LEVAN
- Website type: search engine
- Headquarters: Seattle, WA, United States
- Creators: Allen Institute for Artificial Intelligence and University of Washington
- Website: levan.cs.uw.edu
- Commercial: No
- Registration: None
- Launched: March, 2014
- Current status: Active

= LEVAN =

The LEVAN (Learning EVerything About ANything) is a visual processing search engine developed by computer scientists from Allen Institute for Artificial Intelligence in Seattle and the University of Washington. It is capable of teaching itself about any visual concept without any human supervision during the operation. LEVAN learns which terms are relevant by analyzing the content of the images found on the Web and identifying characteristic patterns across them using recognition algorithms. The funds for the research on LEVAN was provided by the U.S. Office of Naval Research and the National Science Foundation. It was initially rolled out in March and as of 21 June 2014, users can browse a library of about 175 concepts with it.

== Operation ==
LEVAN works by associating the textual data with visual data. After providing it with a textual entry, the programme then searches through numerous books and images and identifies every possible variations of the concept and displays the results as a detailed list of images that have uniformity in appearance. The research team proposed two main approaches, called axes. The "everything" axis corresponds to every possible appearance variations of a concept, while the "anything" axis corresponds to the span of different concepts for which visual models are to be learned. A different algorithm is responsible for refining words that do not correspond to the visual data.

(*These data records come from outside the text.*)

-- ==== Sys2Proof/Proofs/PageFault.lean ====
section
/-! PROOF. The fault record of a page (03 R92): the first fault after a clear writes PAGE_FAULT and FAULT_MET and is logged, a
later one is counted; what either leaves as it was. -/
namespace Sys2Proof.Machine
open Sys2Proof

/-! Fields under writes and under logging. -/

/-- Two writes of a page's fields do not meet when the fields lie in different words of the page. -/
theorem rd_wr_otherWord (s : State) (pg : Nat) (f : Fld) (v i b : Nat) (f' : Fld) (i' b' : Nat)
    (h : fldOff f' i' b' ≠ fldOff f i b) : (s.wr pg f v i b).rd pg f' i' b' = s.rd pg f' i' b' :=
  rd_wr_other s pg f v i b pg f' i' b' (by omega)

/-- A field of a word that logging leaves reads as before. -/
theorem LogFrame.rd_eq {s t : State} (h : LogFrame s t) {pg : Nat} {f : Fld} {i b : Nat}
    (hw : logWord (pg + fldOff f i b) = false) : t.rd pg f i b = s.rd pg f i b := by
  simp only [State.rd, h.2 _ hw]

/-- Logging leaves the ownership area and the long-operation window of every page. -/
theorem logWord_page {pg n off : Nat} {k : PageKind} (hpg : pg % 0x1000 = 0) (hp : pageOf pg = some (k, n))
    (hoff : off < 0x1000) (harea : 0xF00 ≤ off ∨ (0x40 ≤ off ∧ off < 0x60)) : logWord (pg + off) = false := by
  have hlt := lt_of_pageOf hp
  have hwin : ¬ 0x1000000 ≤ pg + off := by omega
  have hmod : (pg + off) % 0x1000 = off := page_add_mod hpg hoff
  rcases harea with h | ⟨hlo, hhi⟩
  · simp [logWord, hwin, hmod, h]
  · simp [logWord, hwin, hmod, hlo, hhi]

/-- Every page's family gives codes of class INFO. -/
theorem familyOf_code_lt (k : PageKind) : familyOf k * 0x100 + 0xF0 < 0x5000 := by cases k <;> decide

/-! The record. -/

section
variable (pg cause req off : Nat) (write : Bool) (s : State)

/-- PAGE_FAULT as a first fault writes it. -/
def faultWord : State :=
  ((((s.wr pg F.OWN_PAGE_FAULT_CAUSE cause).wr pg F.OWN_PAGE_FAULT_REQUESTER req).wr pg F.OWN_PAGE_FAULT_WRITE (b2n write)).wr pg
    F.OWN_PAGE_FAULT_OFFSET off).wr pg F.OWN_PAGE_FAULT_COUNT 1

/-- PAGE_FAULT and FAULT_MET as a first fault writes them. -/
def faultRecord : State :=
  (faultWord pg cause req off write s).wr64 pg F.OWN_FAULT_MET_LO_MET F.OWN_FAULT_MET_HI_MET
    (faultWord pg cause req off write s).met

/-- The words of the record. -/
def faultWords : List Nat := [pg + 0xF08, pg + 0xF10, pg + 0xF14]

theorem faultWord_met : (faultWord pg cause req off write s).met = s.met := by
  rw [faultWord, wr_met, wr_met, wr_met, wr_met, wr_met]

theorem word_faultWord_other {a : Nat} (ha : a ≠ pg + 0xF08) : (faultWord pg cause req off write s).word a = s.word a := by
  rw [faultWord, word_wr_other _ _ F.OWN_PAGE_FAULT_COUNT _ _ _ ha, word_wr_other _ _ F.OWN_PAGE_FAULT_OFFSET _ _ _ ha,
    word_wr_other _ _ F.OWN_PAGE_FAULT_WRITE _ _ _ ha, word_wr_other _ _ F.OWN_PAGE_FAULT_REQUESTER _ _ _ ha,
    word_wr_other _ _ F.OWN_PAGE_FAULT_CAUSE _ _ _ ha]

theorem word_faultRecord_other {a : Nat} (ha : a ∉ faultWords pg) : (faultRecord pg cause req off write s).word a = s.word a := by
  simp only [faultWords, List.mem_cons, List.not_mem_nil, or_false, not_or] at ha
  obtain ⟨hfault, hlo, hhi⟩ := ha
  rw [faultRecord, State.wr64, word_wr_other _ _ F.OWN_FAULT_MET_HI_MET _ _ _ hhi,
    word_wr_other _ _ F.OWN_FAULT_MET_LO_MET _ _ _ hlo, word_faultWord_other pg cause req off write s hfault]

theorem faultRecord_regs_only : { faultRecord pg cause req off write s with regs := s.regs } = s := by
  simp only [faultRecord, faultWord, State.wr64, wr_with_regs]

/-- The fields of a page's fault record hold a fault, the first since a clear, at a tick. -/
def RecordsFault (t : State) (met : Nat) : Prop :=
  t.rd pg F.OWN_PAGE_FAULT_COUNT = 1 ∧ t.rd pg F.OWN_PAGE_FAULT_CAUSE = cause ∧ t.rd pg F.OWN_PAGE_FAULT_REQUESTER = req ∧
  t.flag pg F.OWN_PAGE_FAULT_WRITE = write ∧ t.rd pg F.OWN_PAGE_FAULT_OFFSET = off ∧
  t.rd64 pg F.OWN_FAULT_MET_LO_MET F.OWN_FAULT_MET_HI_MET = met % 2 ^ 64

/-- Operands that fit their fields are what the record holds. -/
theorem recordsFault_faultRecord (hcause : cause < 16) (hreq : req < 64) (hoff : off < 0x1000) :
    RecordsFault pg cause req off write (faultRecord pg cause req off write s) s.met := by
  rw [faultRecord, faultWord_met]
  simp (disch := decide) only [RecordsFault, faultWord, State.flag, State.rd64, State.wr64, rd_wr_otherWord,
    rd_wr_beside, rd_wr_same]
  have hwrite : (b2n write % 2 ^ 1 == 1) = write := by cases write <;> rfl
  have hmet : s.met % 2 ^ 32 + s.met / 2 ^ 32 % 2 ^ 32 * 2 ^ 32 = s.met % 2 ^ 64 := by omega
  exact ⟨rfl, Nat.mod_eq_of_lt hcause, Nat.mod_eq_of_lt hreq, hwrite, Nat.mod_eq_of_lt hoff, hmet⟩

end

/-! Faults. -/

section
variable {pg n off cause req : Nat} {k : PageKind} {write : Bool} {s : State}

/-- A first fault is recorded and logged. -/
theorem pageFault_first (hp : pageOf pg = some (k, n)) (hcount : s.rd pg F.OWN_PAGE_FAULT_COUNT = 0) :
    pageFault pg cause req write off s =
      logEv pg (familyOf k * 0x100 + 0xF0) (faultRecord pg cause req off write s)
        ((faultRecord pg cause req off write s).word (pg + 0xF08)).toNat := by
  rw [pageFault, if_pos hcount, hp, faultRecord, faultWord]

/-- A later fault is counted. -/
theorem pageFault_later (hcount : s.rd pg F.OWN_PAGE_FAULT_COUNT ≠ 0) :
    pageFault pg cause req write off s = s.bump pg F.OWN_PAGE_FAULT_COUNT := if_neg hcount

/-- Of a first fault's state, the words that logging leaves are the record's. -/
theorem logFrame_pageFault_first (hp : pageOf pg = some (k, n)) (hcount : s.rd pg F.OWN_PAGE_FAULT_COUNT = 0) :
    LogFrame (faultRecord pg cause req off write s) (pageFault pg cause req write off s) := by
  rw [pageFault_first hp hcount]
  exact logFrame_logEv _ _ _ _ _ _ (familyOf_code_lt k)

/-- A fault leaves every word but the record's and the logs'. -/
theorem word_pageFault_other (hp : pageOf pg = some (k, n)) {a : Nat} (hlog : logWord a = false) (ha : a ∉ faultWords pg) :
    (pageFault pg cause req write off s).word a = s.word a := by
  by_cases hcount : s.rd pg F.OWN_PAGE_FAULT_COUNT = 0
  · rw [(logFrame_pageFault_first hp hcount).2 a hlog, word_faultRecord_other pg cause req off write s ha]
  · have hfault : a ≠ pg + fldOff F.OWN_PAGE_FAULT_COUNT 0 0 := fun h => ha (h ▸ List.mem_cons_self)
    rw [pageFault_later hcount, word_bump_other s _ _ _ _ _ hfault]

/-- Logging leaves a fault record. -/
theorem RecordsFault.of_logFrame {t u : State} {met : Nat} (hpg : pg % 0x1000 = 0) (hp : pageOf pg = some (k, n))
    (hr : RecordsFault pg cause req off write t met) (hl : LogFrame t u) : RecordsFault pg cause req off write u met := by
  have hrd {f : Fld} (hlo : 0xF00 ≤ fldOff f 0 0) (hhi : fldOff f 0 0 < 0x1000) : u.rd pg f = t.rd pg f :=
    hl.rd_eq (logWord_page hpg hp hhi (.inl hlo))
  simp (disch := decide) only [RecordsFault, State.flag, State.rd64, hrd]
  exact hr

/-- A first fault is what the record then holds. -/
theorem recordsFault_pageFault (hpg : pg % 0x1000 = 0) (hp : pageOf pg = some (k, n)) (hcause : cause < 16) (hreq : req < 64)
    (hoff : off < 0x1000) (hcount : s.rd pg F.OWN_PAGE_FAULT_COUNT = 0) :
    RecordsFault pg cause req off write (pageFault pg cause req write off s) s.met :=
  (recordsFault_faultRecord pg cause req off write s hcause hreq hoff).of_logFrame hpg hp (logFrame_pageFault_first hp hcount)

/-- A later fault counts up to the greatest value. -/
theorem count_pageFault_later (hcount : s.rd pg F.OWN_PAGE_FAULT_COUNT ≠ 0) :
    (pageFault pg cause req write off s).rd pg F.OWN_PAGE_FAULT_COUNT = min 255 (s.rd pg F.OWN_PAGE_FAULT_COUNT + 1) := by
  rw [pageFault_later hcount]
  exact rd_bump_same s pg F.OWN_PAGE_FAULT_COUNT 1 0 0 (by decide)

/-- A fault is counted, whether it is the first or not. -/
theorem count_pageFault (hpg : pg % 0x1000 = 0) (hp : pageOf pg = some (k, n)) (hcause : cause < 16) (hreq : req < 64)
    (hoff : off < 0x1000) :
    (pageFault pg cause req write off s).rd pg F.OWN_PAGE_FAULT_COUNT = min 255 (s.rd pg F.OWN_PAGE_FAULT_COUNT + 1) := by
  by_cases hcount : s.rd pg F.OWN_PAGE_FAULT_COUNT = 0
  · obtain ⟨hone, -⟩ := recordsFault_pageFault (write := write) hpg hp hcause hreq hoff hcount
    rw [hone, hcount]
    rfl
  · exact count_pageFault_later hcount

/-- A later fault leaves the rest of the word. -/
theorem rd_pageFault_later (hcount : s.rd pg F.OWN_PAGE_FAULT_COUNT ≠ 0) {f : Fld} (hword : fldOff f 0 0 = 0xF08)
    (hbelow : fldBit f 0 + f.wid ≤ 24) : (pageFault pg cause req write off s).rd pg f = s.rd pg f := by
  rw [pageFault_later hcount]
  exact rd_wr_beside s pg F.OWN_PAGE_FAULT_COUNT _ 0 0 f 0 0 hword (by decide) (.inl hbelow)

end

/-- Settles O53: the first fault's state is the record, logged; a later fault counts alone. -/
theorem pageFaultKeepsTheFirstRecord : Obligations.PageFaultKeepsTheFirstRecord := by
  intro s pg cause req off n write k hpg hp hcause hreq hoff
  refine ⟨fun hcount => ?first, fun hcount => ?later⟩
  case first =>
    have hlog := logFrame_pageFault_first (cause := cause) (req := req) (off := off) (write := write) hp hcount
    obtain ⟨hn, hc, hr, hw, ho, hm⟩ := recordsFault_pageFault (write := write) hpg hp hcause hreq hoff hcount
    exact ⟨hn, hc, hr, hw, ho, hm, faultRecord pg cause req off write s, pageFault_first hp hcount,
      (hlog.2 _ (logWord_page hpg hp (by decide) (.inl (by decide)))).symm, faultRecord_regs_only pg cause req off write s,
      fun a ha => word_faultRecord_other pg cause req off write s ha⟩
  case later =>
    refine ⟨count_pageFault_later hcount, rd_pageFault_later hcount rfl (by decide), rd_pageFault_later hcount rfl (by decide),
      rd_pageFault_later hcount rfl (by decide), rd_pageFault_later hcount rfl (by decide), ?_, fun a ha => ?_⟩
    · rw [pageFault_later hcount, bump_with_regs]
    · rw [pageFault_later hcount]
      exact word_bump_other s _ _ _ _ _ ha

end Sys2Proof.Machine
end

As of June 2014, the system has been working as an archive.

== Future plans ==
In future, the developers of the program intend to release it as an open source program, and eventually offer a smartphone app, to be available for educational purposes and facilitate an information bank to assist researchers in the computer vision community. The phone app will be aimed at quick categorising and tagging of images for archiving.

The researchers will present the project in late June 2014 at the Computer Vision and Pattern Recognition annual conference in Columbus, Ohio.